* DESCRIPTION OF THE TASK
In the entries below, which lines run from the one containing "l).seams = s.seams := rfl" to the one containing "l).gd = s.gd := rfl"? Copy exactly those lines, ends included, and no others.

▽

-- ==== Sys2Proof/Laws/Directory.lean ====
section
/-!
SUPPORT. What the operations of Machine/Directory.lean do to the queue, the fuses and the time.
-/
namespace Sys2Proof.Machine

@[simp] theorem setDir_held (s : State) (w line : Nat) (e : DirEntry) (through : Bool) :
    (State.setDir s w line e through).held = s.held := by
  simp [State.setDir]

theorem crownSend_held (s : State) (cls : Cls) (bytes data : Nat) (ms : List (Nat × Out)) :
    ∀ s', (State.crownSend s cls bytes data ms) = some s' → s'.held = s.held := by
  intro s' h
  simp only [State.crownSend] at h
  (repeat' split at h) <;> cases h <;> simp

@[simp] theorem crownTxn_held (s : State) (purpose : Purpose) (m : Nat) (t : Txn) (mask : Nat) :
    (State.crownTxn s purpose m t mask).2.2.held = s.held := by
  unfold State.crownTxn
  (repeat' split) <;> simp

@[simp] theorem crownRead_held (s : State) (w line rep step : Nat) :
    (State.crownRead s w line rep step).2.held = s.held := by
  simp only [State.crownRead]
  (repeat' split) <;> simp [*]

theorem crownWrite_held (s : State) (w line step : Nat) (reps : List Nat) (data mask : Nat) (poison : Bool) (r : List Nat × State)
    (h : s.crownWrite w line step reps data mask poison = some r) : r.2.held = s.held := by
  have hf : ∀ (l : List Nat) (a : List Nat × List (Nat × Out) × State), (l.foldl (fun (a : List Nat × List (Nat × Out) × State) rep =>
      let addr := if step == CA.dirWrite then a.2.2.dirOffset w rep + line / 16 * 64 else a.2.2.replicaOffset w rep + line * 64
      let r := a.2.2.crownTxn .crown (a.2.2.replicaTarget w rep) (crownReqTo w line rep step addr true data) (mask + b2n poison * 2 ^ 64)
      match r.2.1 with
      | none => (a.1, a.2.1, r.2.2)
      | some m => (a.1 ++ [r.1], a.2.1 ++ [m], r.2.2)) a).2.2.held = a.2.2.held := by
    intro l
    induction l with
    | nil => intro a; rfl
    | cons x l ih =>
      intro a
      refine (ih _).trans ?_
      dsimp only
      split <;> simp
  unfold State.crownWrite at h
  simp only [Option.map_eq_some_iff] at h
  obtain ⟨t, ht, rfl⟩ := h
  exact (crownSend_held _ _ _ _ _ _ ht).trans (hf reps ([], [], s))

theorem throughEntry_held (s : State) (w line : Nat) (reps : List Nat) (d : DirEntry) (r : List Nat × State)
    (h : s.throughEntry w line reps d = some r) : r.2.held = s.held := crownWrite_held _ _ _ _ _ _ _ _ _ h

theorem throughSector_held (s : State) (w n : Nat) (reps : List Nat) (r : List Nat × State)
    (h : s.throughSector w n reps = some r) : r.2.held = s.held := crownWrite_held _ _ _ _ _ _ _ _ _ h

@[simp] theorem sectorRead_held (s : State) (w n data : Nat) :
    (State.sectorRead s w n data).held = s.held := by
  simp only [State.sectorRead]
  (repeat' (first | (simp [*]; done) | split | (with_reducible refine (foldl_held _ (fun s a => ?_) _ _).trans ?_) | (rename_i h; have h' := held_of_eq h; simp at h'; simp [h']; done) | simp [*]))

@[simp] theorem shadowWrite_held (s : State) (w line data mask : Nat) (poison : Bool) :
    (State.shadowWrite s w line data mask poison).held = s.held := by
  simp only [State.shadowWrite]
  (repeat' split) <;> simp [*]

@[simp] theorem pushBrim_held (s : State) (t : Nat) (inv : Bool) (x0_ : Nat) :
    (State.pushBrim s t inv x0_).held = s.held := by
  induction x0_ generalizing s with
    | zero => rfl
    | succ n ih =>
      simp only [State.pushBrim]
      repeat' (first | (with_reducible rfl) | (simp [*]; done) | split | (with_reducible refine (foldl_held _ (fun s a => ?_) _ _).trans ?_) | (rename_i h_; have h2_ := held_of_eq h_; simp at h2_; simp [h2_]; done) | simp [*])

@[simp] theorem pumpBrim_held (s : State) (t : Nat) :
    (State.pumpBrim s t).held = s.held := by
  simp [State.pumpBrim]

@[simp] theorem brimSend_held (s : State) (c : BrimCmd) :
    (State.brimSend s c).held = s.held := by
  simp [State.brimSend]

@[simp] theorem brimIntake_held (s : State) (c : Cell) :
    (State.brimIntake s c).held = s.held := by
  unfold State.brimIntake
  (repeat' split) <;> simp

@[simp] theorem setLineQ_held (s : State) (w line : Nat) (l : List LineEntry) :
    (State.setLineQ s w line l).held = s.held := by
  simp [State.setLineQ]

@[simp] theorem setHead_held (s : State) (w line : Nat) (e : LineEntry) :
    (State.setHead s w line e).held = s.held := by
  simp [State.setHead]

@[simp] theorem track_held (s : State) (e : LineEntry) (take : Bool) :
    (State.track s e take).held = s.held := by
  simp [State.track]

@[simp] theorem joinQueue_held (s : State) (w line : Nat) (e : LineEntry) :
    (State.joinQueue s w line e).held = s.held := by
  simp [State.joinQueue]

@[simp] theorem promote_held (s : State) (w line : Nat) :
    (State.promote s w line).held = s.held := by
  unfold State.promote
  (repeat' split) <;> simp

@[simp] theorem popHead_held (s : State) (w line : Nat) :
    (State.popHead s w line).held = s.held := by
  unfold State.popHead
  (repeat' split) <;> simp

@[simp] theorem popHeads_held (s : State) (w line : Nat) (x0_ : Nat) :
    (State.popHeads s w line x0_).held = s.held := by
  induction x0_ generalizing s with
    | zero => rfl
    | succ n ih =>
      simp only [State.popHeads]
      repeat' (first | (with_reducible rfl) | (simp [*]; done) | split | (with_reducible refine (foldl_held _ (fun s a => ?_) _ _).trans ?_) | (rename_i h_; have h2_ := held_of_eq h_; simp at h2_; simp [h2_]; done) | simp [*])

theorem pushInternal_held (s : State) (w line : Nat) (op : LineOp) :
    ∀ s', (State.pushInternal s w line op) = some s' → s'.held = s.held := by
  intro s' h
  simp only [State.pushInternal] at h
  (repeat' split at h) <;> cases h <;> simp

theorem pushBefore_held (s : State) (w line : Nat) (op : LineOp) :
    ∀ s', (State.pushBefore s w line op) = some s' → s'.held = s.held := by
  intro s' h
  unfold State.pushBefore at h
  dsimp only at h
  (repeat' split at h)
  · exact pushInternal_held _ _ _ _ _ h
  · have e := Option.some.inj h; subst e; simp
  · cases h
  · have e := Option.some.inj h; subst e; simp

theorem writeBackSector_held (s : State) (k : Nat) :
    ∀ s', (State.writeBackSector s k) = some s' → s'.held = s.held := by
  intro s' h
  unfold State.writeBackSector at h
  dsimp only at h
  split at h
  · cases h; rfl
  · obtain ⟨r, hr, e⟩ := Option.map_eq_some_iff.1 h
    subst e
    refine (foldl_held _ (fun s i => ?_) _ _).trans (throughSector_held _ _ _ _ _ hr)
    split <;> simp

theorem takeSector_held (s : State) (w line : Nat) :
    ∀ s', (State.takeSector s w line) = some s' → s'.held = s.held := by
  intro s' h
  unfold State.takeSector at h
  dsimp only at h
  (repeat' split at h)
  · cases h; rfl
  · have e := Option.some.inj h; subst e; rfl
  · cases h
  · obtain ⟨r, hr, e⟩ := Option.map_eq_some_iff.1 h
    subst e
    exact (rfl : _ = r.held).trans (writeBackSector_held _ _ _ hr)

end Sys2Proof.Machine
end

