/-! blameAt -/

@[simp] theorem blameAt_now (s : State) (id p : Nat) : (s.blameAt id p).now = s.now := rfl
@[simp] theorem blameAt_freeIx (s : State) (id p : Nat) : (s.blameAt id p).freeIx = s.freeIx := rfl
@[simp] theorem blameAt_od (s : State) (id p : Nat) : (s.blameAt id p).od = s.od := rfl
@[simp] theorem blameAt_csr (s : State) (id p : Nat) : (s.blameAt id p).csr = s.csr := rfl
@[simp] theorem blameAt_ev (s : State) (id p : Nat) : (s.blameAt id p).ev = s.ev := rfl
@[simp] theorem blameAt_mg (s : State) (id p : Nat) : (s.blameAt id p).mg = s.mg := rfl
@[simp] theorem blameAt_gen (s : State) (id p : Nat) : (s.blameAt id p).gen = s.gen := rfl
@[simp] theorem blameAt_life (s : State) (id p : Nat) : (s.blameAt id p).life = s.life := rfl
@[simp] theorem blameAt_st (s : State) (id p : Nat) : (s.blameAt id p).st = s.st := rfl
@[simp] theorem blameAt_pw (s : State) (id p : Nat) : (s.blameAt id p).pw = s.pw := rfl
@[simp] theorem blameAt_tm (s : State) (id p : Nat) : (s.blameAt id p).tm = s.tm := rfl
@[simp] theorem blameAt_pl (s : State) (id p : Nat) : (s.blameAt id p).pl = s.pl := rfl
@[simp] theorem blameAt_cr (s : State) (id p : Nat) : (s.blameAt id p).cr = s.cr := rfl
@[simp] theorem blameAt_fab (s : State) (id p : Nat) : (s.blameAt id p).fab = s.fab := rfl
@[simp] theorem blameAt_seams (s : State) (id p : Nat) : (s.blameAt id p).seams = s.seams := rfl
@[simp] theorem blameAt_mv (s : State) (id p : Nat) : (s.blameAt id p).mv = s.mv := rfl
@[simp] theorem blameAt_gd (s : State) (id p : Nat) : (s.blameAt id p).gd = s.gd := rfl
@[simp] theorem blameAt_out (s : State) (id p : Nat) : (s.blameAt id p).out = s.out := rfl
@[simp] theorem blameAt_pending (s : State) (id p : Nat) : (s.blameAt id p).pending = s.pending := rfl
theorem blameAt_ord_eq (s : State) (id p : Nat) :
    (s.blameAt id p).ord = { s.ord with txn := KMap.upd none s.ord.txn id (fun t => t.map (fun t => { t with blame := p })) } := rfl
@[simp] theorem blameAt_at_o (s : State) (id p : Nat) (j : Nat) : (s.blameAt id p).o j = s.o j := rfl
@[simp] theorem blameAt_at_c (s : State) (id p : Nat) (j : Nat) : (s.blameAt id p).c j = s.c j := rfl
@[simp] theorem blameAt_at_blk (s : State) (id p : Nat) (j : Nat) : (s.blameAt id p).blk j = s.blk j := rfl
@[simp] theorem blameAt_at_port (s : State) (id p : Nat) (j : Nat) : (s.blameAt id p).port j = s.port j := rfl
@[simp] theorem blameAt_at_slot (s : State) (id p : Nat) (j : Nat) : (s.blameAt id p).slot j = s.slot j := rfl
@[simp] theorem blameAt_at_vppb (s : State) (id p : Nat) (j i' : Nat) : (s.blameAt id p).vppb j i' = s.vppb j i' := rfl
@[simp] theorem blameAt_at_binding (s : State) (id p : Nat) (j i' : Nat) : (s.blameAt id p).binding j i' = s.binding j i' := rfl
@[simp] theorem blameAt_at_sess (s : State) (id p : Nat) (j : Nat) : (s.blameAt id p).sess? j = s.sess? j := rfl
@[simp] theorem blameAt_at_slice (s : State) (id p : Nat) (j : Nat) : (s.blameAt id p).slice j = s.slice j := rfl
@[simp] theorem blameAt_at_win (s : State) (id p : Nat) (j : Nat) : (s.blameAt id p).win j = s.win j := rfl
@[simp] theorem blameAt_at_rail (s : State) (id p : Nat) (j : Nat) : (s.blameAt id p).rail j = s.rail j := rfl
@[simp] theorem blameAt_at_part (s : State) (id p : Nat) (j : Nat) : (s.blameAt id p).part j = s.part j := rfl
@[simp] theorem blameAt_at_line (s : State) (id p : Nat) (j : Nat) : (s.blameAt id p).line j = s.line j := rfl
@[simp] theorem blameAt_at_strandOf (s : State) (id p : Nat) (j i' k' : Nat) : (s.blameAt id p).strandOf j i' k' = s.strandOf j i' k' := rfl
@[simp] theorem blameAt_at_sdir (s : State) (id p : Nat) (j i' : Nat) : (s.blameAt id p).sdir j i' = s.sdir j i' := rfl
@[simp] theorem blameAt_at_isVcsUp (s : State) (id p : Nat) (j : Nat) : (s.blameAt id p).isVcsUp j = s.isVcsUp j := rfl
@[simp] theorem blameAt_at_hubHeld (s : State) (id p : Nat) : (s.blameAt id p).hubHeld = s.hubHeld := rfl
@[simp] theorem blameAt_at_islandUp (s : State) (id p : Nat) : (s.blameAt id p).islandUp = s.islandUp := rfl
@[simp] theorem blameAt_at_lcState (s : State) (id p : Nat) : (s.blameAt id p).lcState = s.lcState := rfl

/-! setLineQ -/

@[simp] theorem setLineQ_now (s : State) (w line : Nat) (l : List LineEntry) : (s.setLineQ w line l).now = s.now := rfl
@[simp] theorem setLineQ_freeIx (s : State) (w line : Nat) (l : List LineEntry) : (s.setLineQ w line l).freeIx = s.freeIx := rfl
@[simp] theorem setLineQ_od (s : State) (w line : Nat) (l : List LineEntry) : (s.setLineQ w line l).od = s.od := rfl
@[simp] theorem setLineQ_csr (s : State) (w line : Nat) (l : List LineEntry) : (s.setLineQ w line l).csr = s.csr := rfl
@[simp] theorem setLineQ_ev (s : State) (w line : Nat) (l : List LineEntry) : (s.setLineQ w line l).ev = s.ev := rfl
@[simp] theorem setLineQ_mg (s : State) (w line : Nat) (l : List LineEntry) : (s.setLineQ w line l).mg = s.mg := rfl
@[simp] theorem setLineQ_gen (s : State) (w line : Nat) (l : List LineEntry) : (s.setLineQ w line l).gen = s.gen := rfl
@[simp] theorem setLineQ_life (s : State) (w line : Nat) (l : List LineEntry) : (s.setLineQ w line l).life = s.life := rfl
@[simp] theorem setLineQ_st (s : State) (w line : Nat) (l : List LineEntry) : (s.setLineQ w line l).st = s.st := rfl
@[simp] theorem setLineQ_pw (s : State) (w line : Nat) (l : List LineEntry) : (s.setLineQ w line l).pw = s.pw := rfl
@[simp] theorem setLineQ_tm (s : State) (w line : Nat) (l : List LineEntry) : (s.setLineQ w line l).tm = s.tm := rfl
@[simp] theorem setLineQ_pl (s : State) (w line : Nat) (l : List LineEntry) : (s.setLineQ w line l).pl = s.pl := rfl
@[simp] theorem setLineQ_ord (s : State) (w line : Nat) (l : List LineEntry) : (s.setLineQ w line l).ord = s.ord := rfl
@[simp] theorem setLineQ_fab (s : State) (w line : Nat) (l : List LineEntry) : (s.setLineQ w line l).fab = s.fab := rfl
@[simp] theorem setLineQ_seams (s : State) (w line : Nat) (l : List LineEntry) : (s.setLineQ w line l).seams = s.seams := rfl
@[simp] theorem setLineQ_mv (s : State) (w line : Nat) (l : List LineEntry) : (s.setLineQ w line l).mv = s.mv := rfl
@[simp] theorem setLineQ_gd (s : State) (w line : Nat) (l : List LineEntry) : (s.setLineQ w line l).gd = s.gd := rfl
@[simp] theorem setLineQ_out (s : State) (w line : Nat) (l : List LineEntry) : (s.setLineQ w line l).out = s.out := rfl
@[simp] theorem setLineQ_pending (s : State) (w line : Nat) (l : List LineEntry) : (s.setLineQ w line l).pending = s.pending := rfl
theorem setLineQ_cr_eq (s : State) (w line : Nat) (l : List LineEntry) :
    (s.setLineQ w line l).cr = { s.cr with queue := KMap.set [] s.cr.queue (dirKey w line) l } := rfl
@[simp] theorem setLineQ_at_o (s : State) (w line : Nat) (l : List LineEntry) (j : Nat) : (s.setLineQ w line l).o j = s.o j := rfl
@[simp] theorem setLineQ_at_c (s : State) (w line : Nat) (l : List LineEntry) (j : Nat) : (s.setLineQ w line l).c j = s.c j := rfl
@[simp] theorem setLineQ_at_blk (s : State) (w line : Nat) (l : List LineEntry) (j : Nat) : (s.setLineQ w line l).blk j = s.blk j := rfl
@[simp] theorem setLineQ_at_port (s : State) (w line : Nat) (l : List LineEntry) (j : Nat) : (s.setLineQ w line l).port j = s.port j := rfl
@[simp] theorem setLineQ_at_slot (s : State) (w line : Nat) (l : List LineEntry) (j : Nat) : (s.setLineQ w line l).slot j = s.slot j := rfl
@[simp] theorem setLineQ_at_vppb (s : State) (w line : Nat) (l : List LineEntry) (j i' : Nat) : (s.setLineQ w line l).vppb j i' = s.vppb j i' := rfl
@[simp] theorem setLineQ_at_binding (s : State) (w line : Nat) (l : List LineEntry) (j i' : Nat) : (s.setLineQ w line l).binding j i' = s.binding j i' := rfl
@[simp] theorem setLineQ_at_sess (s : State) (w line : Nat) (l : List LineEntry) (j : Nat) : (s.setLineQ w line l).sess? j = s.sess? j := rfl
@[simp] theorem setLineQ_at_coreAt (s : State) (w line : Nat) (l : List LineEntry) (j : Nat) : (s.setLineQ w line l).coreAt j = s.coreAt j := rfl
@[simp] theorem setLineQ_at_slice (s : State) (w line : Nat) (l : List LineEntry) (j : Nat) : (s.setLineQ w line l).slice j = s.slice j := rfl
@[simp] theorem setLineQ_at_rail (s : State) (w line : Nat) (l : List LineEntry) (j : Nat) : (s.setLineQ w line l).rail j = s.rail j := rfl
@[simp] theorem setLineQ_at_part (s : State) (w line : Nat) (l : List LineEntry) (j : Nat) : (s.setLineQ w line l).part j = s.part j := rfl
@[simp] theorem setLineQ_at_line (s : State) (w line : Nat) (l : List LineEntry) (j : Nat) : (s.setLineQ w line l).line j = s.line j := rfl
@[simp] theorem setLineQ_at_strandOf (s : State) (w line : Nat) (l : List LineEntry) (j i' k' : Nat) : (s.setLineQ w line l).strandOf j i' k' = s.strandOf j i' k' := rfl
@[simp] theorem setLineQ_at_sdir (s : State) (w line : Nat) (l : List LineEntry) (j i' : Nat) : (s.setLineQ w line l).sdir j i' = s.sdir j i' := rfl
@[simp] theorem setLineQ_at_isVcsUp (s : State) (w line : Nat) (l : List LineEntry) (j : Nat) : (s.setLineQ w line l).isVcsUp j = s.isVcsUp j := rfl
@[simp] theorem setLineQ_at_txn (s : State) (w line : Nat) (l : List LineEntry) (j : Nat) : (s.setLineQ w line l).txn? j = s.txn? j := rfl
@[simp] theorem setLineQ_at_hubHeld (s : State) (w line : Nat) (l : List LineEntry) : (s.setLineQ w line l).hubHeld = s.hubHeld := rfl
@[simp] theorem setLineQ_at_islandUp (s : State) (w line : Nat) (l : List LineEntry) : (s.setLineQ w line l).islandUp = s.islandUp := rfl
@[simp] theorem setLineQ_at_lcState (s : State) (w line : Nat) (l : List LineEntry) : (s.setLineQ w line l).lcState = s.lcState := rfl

△

* WRITTEN ANSWER
@[simp] theorem setLineQ_seams (s : State) (w line : Nat) (l : List LineEntry) : (s.setLineQ w line l).seams = s.seams := rfl
@[simp] theorem setLineQ_mv (s : State) (w line : Nat) (l : List LineEntry) : (s.setLineQ w line l).mv = s.mv := rfl
@[simp] theorem setLineQ_gd (s : State) (w line : Nat) (l : List LineEntry) : (s.setLineQ w line l).gd = s.gd := rfl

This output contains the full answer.